I brake for nurseries

I’ve never been much for impulse — if I want to be spontaneous, I plan ahead. For instance, I’ve always been able to stand patiently at the checkout counter while the guy in front of me tries to shove 37 things through the “10 items or less” line, all the while staring at all those dumb little $4.99 items (pepper spray shrink-wrapped with a whistle, multi-colored rabbit’s feet, combination flashlight and bottle-opener, etc.) without the slightest temptation. I’ve always lived a tranquil and disciplined life and rarely shopped without a list, until last week, that is.

I purchased my first car with anti-lock brakes recently and the technology came in handy on my way home from work on Friday, when, at a reasonable 49 mph and while listening to a sensible NPR broadcast about our current economic misery, I glanced to my right as I passed a local plant nursery and without any thought at all (not a single neuron fired) or the use of my turn signal, I yanked the car harshly to the right onto the sandy shoulder and slammed on the brakes — which chattered wildly and obediently, as they are designed to, but which also scared me a little.

I jumped out of the car, walked briskly into the nursery, found a man with a logo on his shirt and dirt under his fingernails, and said “I need a weeping willow tree,” with the same urgency, intonation, and high-pitched squeal you might use to announce that you have pockets full of fire ants. Sensing my determination, focus, and obviously tight schedule, the man led me at full stride to a row of willow trees with their feet wrapped neatly in burlap, pointed to the one with the fullest crown, and said, “Pull your car in here and we’ll shove her in the back.” Less than five minutes later, with foliage willowing out of the car’s every orifice, including the driver’s window, and a yellow cash register receipt clutched between my teeth, I jerked my new car back out onto the road and, spewing sand into the underbrush, sped toward home.

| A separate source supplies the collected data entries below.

/-- A result takes its granules (R198): it fits the free ones with those of the old content. -/
def Crew.fits (k : Crew) (d : BitVec 4) (r : MReg) : Bool := r.granules ≤ k.freeGran + (k.reg d).granules

/-- A result of a crew instruction that may produce a NaN (R159, R198). -/
def State.jobRes (s : State) (j : Job) (k : Crew) (d : BitVec 4) (r : MReg) (nan : Bool) : JobR :=
  match (if nan && j.nantrap then r.nanInfo else none) with
  | some info => .trap (k.members.foldl (fun u g => u.modGrp k.team g fun y => { y with naninfo := BitVec.ofNat 32 info }) s) cNan
  | none => if k.fits d r then .ok s { j with res := some (d.toNat, r) } else .trap s cYFull

/-- The context of a member's pack, for the addresses and registers of a crew instruction (R78, R201). -/
def recCtx (c t : Nat) (x : Team) (y : Group) (r : LatchRec) : Ctx := ⟨⟨c, 0, t, r.grp, r.lanes, none, 0, [], none⟩, x, y⟩

/-- The same for the engine's own accesses for an instruction. -/
def Job.ctx (j : Job) (x : Ctx) : Ctx := { x with run := { x.run with grp := 64 + j.id } }

/-- The VA of a matrix image (R201, R354): the address of width 64, and the bounds of the cursor in bytes. -/
def imageVa (x : Ctx) (l : Nat) (cur : BitVec 3) (b : BitVec 8) (imm : BitVec 12) : LM Nat := do
  let z := x.lane l
  lmAddr x (z.cur cur.toNat) (signed (z.get false b.toNat) 32) imm.toInt 64

/-- The end of the bounds of a cursor. -/
def imageEnd (x : Ctx) (l : Nat) (cur : BitVec 3) : LM Nat := do
  let k := Cur.of ((x.lane l).cur cur.toNat)
  let v ← lmLevel x k.handle k.level
  pure (min (v.vbase + k.hi * v.esize) (2 ^ 56))

/-- A member's access in flight that the engine's access must follow (R111). -/
def State.imageWaits (s : State) (j : Job) (pa n : Nat) (write : Bool) : Bool :=
  s.ops.any fun o => o.team == j.team && o.id < j.id && j.recs.any (fun r => r.grp == o.grp) &&
    (overlaps o.pa o.width pa n || (write && (o.kind == .load || o.kind == .atomic || o.kind == .presence)))

/-- 64-byte pieces of an image, translated and checked (R104, R107, R201). -/
def imagePieces (x : Ctx) (j : Job) (va kind : Nat) : Nat → LM (List (TlbE × Nat))
  | 0 => pure []
  | n + 1 => do
    let r ← lmXlate x va kind 64
    lmStopIf (fun s => s.imageWaits j r.2 64 (kind == 1)) fun s => .wait (.laneOps s.nextId)
    let t ← imagePieces x j (va + 64) kind n
    pure ((r.1, va) :: t)

/-- The bytes of an image's pieces, read as loads of the member group (R201). -/
def imageBytes (x : Ctx) : List (TlbE × Nat) → LM (List (BitVec 8))
  | [] => pure []
  | p :: t => do
    let b ← lmFetch x 0 p.2 p.1 64 .load
    let r ← imageBytes x t
    pure (b ++ r)

/-- The image's rank and contents from its bytes after the header. -/
def mregOfBytes (rank : Nat) (b : List (BitVec 8)) : MReg :=
  let words := fun (o n : Nat) => (List.range n).map fun i => BitVec.ofNat 32 (leNat ((b.drop (o + 4 * i)).take 4))
  if rank = 63 then ⟨63, words 0 4096, []⟩ else if rank = 0 then MReg.zero
  else ⟨rank, words 0 (64 * rank), words (256 * rank) (64 * rank)⟩

/-- The bytes of an image (R201, R362). -/
def MReg.image (r : MReg) : List (BitVec 8) :=
  BitVec.ofNat 8 r.rank :: (List.replicate 63 0 ++ (r.u ++ r.v).flatMap fun w => leBytes 4 w.toNat)

/-- The length of an image by the rank in its header (R201). -/
def imageLen (rank : Nat) : Nat := if rank = 63 then 64 + 16384 else 64 + 512 * rank

/-- MLD's part: header, checks, contents (R354). -/
def mldPart (x : Ctx) (j : Job) (k : Crew) (l : Nat) (d : BitVec 4) (cur : BitVec 3) (b : BitVec 8) (imm : BitVec 12) :
    LM (MReg × Nat × Nat) := do
  let va ← imageVa x l cur b imm
  let hd ← imagePieces x j va 0 1
  let hb ← imageBytes x hd
  let hw := leNat hb
  let rank := hw % 64
  let feat ← lmGet fun s => s.feat 2
  if hw / 64 != 0 || (33 ≤ rank && rank ≤ 62) || (1 ≤ rank && rank ≤ 32 && !feat) then lmFault cImage
  else
    let len := imageLen rank
    let e ← imageEnd x l cur
    if e < va + len then lmFault cCursorBound
    else if !k.fits d ⟨rank, [], []⟩ then lmFault cYFull
    else
      let ps ← imagePieces x j va 0 (len / 64)
      let bytes ← imageBytes x ps
      pure (mregOfBytes rank (bytes.drop 64), va, len)

/-- MST's part: checks, and the pieces to be stored (R362). -/
def mstPart (x : Ctx) (j : Job) (r : MReg) (l : Nat) (cur : BitVec 3) (b : BitVec 8) (imm : BitVec 12) :
    LM (List (TlbE × Nat × List (BitVec 8)) × Nat × Nat) := do
  let va ← imageVa x l cur b imm
  let bytes := r.image
  let e ← imageEnd x l cur
  if e < va + bytes.length then lmFault cCursorBound
  else
    let ps ← imagePieces x j va 1 (bytes.length / 64)
    pure ((List.range ps.length).filterMap fun i => (ps[i]?).map fun p => (p.1, p.2, (bytes.drop (64 * i)).take 64), va, bytes.length)

/-- A stop of an image's access (R105, R201, R348): a missed translation is walked for, a translation fault is reported and waited for, a refusal is reported
and traps. -/
def State.imageStop (s : State) (x : Ctx) : LStop → JobR
  | .xlate va kind c => .parked (s.reportXlate va c x.tm.id.asid kind x.tm.core false) (pageOf va)
  | .refused va kind => .trap (s.pushFault va cRefused x.tm.id.asid kind x.tm.core) cRefused
  | .fault c => .trap s c
  | .poison => .poison s
  | .miss va kind => .wait (s.addMiss x.tm.core x.tm.id.asid va kind false)
  | .wait _ => .wait s
  | .grant cycle spent claimed paid => .wait (LStop.after (.grant cycle spent claimed paid) s)
  | .far o n => .wait (s.askFar o n)

/-- MMA at its start (R355). -/
def State.mmaStart (s : State) (x : Ctx) (j : Job) (k : Crew) (m : BitVec 4) (oa ob : BitVec 3) (p0 : Nat) : JobR :=
  let c := x.tm.core
  match k.slots.get? oa.toNat, k.slots.get? ob.toNat with
  | some wa, some wb =>
    let ra := ORec.of wa
    let rb := ORec.of wb
    let u := Unf.of k.uf0 k.uf1
    let int := ra.fmt == 6 && rb.fmt == 6 && ra.sblk == 0 && rb.sblk == 0
    let old := k.reg m
    let kk := 32 * rb.kext
    if ra.store != 1 || rb.store != 0 || !mmaPair ra.fmt rb.fmt then .trap s cOperand
    else if int && old.rank != 63 && old.rank != 0 then .trap s cOperand
    else if u.ch == 0 || u.kh * u.kw * u.ch != kk || ra.len < u.bytes ra || (!rb.cmp && !s.imageFits c rb) then .trap s cOperand
    else
      let g := low k.members
      let n := kk * 64 * fmtBytes rb.fmt
      let present := s.poolReady c 1 ra.base (u.bytes ra) k.team g &&
        s.poolReady c 0 rb.base (if rb.cmp then n else rb.len) k.team g &&
        (ra.sblk == 0 || s.poolReady c 1 ra.soff ra.scaleBytes k.team g) &&
        (rb.sblk == 0 || s.poolReady c 0 rb.soff (2 * cdiv (kk * 64) rb.sblk) k.team g) &&
        (!rb.zb || s.poolReady c 0 rb.zoff (kk / 8) k.team g)
      -- the offset table of a compressed image is checked once its bytes are present (R131, R193)
      if s.poolReady c 0 rb.base n k.team g && !s.imageFits c rb then .trap s cOperand
      else if !k.fits m ⟨63, [], []⟩ then .trap s cYFull
      else if !present then .wait s
      else
        let t0 := if old.rank = 63 then old.u else if old.rank = 0 then List.replicate 4096 0 else old.dense j.rm.toNat
        match s.accumulate c ra rb u p0 j.rm.toNat int j.nantrap 0 t0 false rb.kext with
        | .nan info => .trap (k.members.foldl (fun v g => v.modGrp k.team g fun y => { y with naninfo := BitVec.ofNat 32 info }) s) cNan
        | .ok t sat =>
          let s1 := if sat then k.members.foldl (fun v g => v.modGrp k.team g fun y => y.raise s.time (BitVec.ofNat 6 fSAT)) s
            else s
          .ok s1 { j with res := some (m.toNat, ⟨63, t, []⟩) }
  | _, _ => .trap s cOperand

/-- An instruction's image is the one range it holds (R195, R362). -/
def State.relock (s : State) (c op asid va len : Nat) (dst : Bool) : State := (s.unlock c op).lock c op 0 asid va len dst

/-- The image that MLD or MST holds from its rendezvous on (R195, R362), once its address is known: its length by the header, as it
stands where a page maps it, or by the register's rank. -/
def State.imageRange (s : State) (x : Ctx) (l : Nat) (k : Crew) (i : Instr) : Option (Nat × Nat × Bool) :=
  match i with
  | .mld _ _ cur b imm =>
    (match imageVa x l cur b imm s with
     | .ok (va, s1) => some (va, imageLen ((s1.see x va 1).getD 0 % 64), false)
     | .error _ => none)
  | .mst _ d cur b imm =>
    (match imageVa x l cur b imm s with
     | .ok (va, _) => some (va, imageLen (k.reg d).rank, true)
     | .error _ => none)
  | _ => none

/-- The image's range is set to what the attempt to start the instruction finds, though it then waits (R195). -/
def State.rerange (s : State) (x : Ctx) (l : Nat) (j : Job) (k : Crew) : State :=
  match s.imageRange x l k j.instr with
  | some (va, n, dst) => s.relock x.tm.core j.id x.tm.id.asid va n dst
  | none => s

/-- What an instruction does when the engine starts it. `x` and `l` are the pack and lane whose registers are read (R78). -/
def State.jobStart (s : State) (x : Ctx) (l : Nat) (j : Job) (k : Crew) : JobR :=
  let c := x.tm.core
  let rd := fun (r : BitVec 8) => (x.lane l).get false r.toNat
  let rd64 := fun (r : BitVec 8) => BitVec.ofNat 64 ((x.lane l).get64 false r.toNat)
  let rm := j.rm.toNat
  match j.instr with
  | .crewEnd _ => .ok (s.dissolve c k) j
  | .obres _ o a b =>
    let w := rd64 b ++ rd64 a
    if s.orecOk c w then .ok (s.modCrew c k.no fun z => { z with slots := z.slots.set o.toNat w }) j else .trap s cOperand
  | .obrel _ o => .ok (s.modCrew c k.no fun z => { z with slots := z.slots.erase o.toNat }) j
  | .ufcfg _ a b =>
    if unfOk (rd64 a) (rd64 b) then .ok (s.modCrew c k.no fun z => { z with uf0 := rd64 a, uf1 := rd64 b }) j
    else .trap s cOperand
  | .mma _ m oa ob p => s.mmaStart x j k m oa ob (rd p)
  | .mmal _ d a b => s.jobRes j k d (mmalRes rm (k.reg a) (k.reg b)) true
  | .madd _ d a b =>
    match maddRes rm k.ovf (k.reg a) (k.reg b) with
    | none => .trap s cRank
    | some (r, fell) =>
      s.jobRes { j with fell := some fell } k d r (r.rank == 63 && (k.reg a).rank != 0 && (k.reg b).rank != 0)
  | .mscl _ d a b => s.jobRes j k d (msclRes rm (rd b) (k.reg a)) true
  | .mdense _ d a => s.jobRes j k d ⟨63, (k.reg a).dense rm, []⟩ ((k.reg a).rank != 63)
  | .mrcmp _ d a b =>
    let r := mrcmpRes (k.reg a) (rd b)
    s.jobRes { j with kept := some r.2 } k d r.1 false
  | .mzero _ d => .ok s { j with res := some (d.toNat, MReg.zero) }
  | .mrank _ d a =>
    let v := (k.reg a).rank
    .ok (j.recs.foldl (fun u r => r.act.foldl (fun w q => (w.addPend j.team r.grp q [(.g d.toNat, v)] true none).2) u) s) j
  | .mld _ d cur b imm =>
    match mldPart (j.ctx x) j k l d cur b imm s with
    | .ok ((r, va, len), s1) => .ok (s1.relock c j.id x.tm.id.asid va len false) { j with res := some (d.toNat, r) }
    | .error e => (s.rerange x l j k).imageStop x e
  | .mst _ d cur b imm =>
    match mstPart (j.ctx x) j (k.reg d) l cur b imm s with
    | .ok ((img, va, len), s1) => .ok (s1.relock c j.id x.tm.id.asid va len true) { j with img }
    | .error e => (s.rerange x l j k).imageStop x e
  | _ => .ok s j

/-! ### Rendezvous, start and completion -/

/-- The source ranges MMA holds from its rendezvous on (R195): space, base, length. -/
def mmaRanges (k : Crew) : Instr → List (Nat × Nat × Nat)
  | .mma _ _ oa ob _ =>
    match k.slots.get? oa.toNat, k.slots.get? ob.toNat with
    | some wa, some wb =>
      let ra := ORec.of wa
      let rb := ORec.of wb
      let n := min ra.len ((Unf.of k.uf0 k.uf1).bytes ra)
      (if n = 0 then [] else [(spaceOf ra.store, ra.base, n)]) ++ [(spaceOf rb.store, rb.base, rb.len)]
    | _, _ => []
  | _ => []

/-- The scale array of A that MMA still has to read (R195). -/
def mmaScales (k : Crew) : Instr → List (Nat × Nat × Nat)
  | .mma _ _ oa _ _ =>
    match k.slots.get? oa.toNat with
    | some wa => if (ORec.of wa).sblk = 0 then [] else [((ORec.of wa).store, (ORec.of wa).soff, (ORec.of wa).scaleBytes)]
    | none => []
  | _ => []

/-- The crew of an instruction in the engine. -/
def State.jobCrew (s : State) (c : Nat) (j : Job) : Option Crew :=
  (s.core c).crews.find? fun k => k.team == j.team && k.no == j.crew

/-- The result of an instruction stands in its crew's register. -/
def State.jobWrite (s : State) (c : Nat) (j : Job) : State :=
  match s.jobCrew c j, j.res with
  | some k, some (d, r) => s.modCrew c k.no fun z => { z with m := z.m.set d r }
  | _, _ => s

/-- What an instruction in the engine will have done once it completes, as far as its operands decide it now; a tile that it still
waits for counts as dense. -/
def State.jobAhead (s : State) (c : Nat) (j : Job) : State :=
  if j.started then s.jobWrite c j
  else
    match s.jobCrew c j, s.team? j.team, j.recs.head? with
    | some k, some x, some r0 =>
      (match x.grp? r0.grp with
       | none => s
       | some y =>
         match s.jobStart (recCtx c j.team x y r0) (low r0.act) j k with
         | .ok u q => u.jobWrite c q
         | .wait _ | .parked _ _ =>
           (match j.instr with
            | .mma _ d _ _ _ | .mld _ d _ _ _ => s.jobWrite c { j with res := some (d.toNat, ⟨63, [], []⟩) }
            | _ => s)
         | .trap _ _ | .poison _ => s)
    | _, _, _ => s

I picked my wife up at work, and said, “I just bought us a tree” rather breathlessly, and when we got to the house she stood on the back porch and pointed while I walked around the backyard, lugging said tree, trying out different spots. As usual, we agreed quickly and then, while she went into the house to get out of the weather (it was raining lightly by now, of course) I ran back and forth to the garage to get tools and a bag of compost and other tree-planting stuff.

Wearing my rubber boots I soon had a muddy hole opened up (“Weeping willows like wet feet,” the man had said, so we’d picked a soggy spot), and in went the tree (according to instructions). Tools away, boots off, and back in the house, I stood by the back window all excited. “Look, we have a tree!” I said. My wife nodded her head and squinted her eyes a little, as if to say, yes, dear, we live in Maine, we have many trees. “I think he’s Irish, let’s call him, Will O’Tree,” I suggested, jumping up and down a little. “And look, he’s growing already! I mean, there are actual cells dividing right now!” Then my dear wife smiled at me and held my face in her hands. “You’re so weird,” she said.

The funny part of this little story is that it isn’t manic or spontaneous at all — I’d intended on plugging a weeping willow tree into the back yard since 1999, but up until last Friday I’d never had a car with good enough brakes.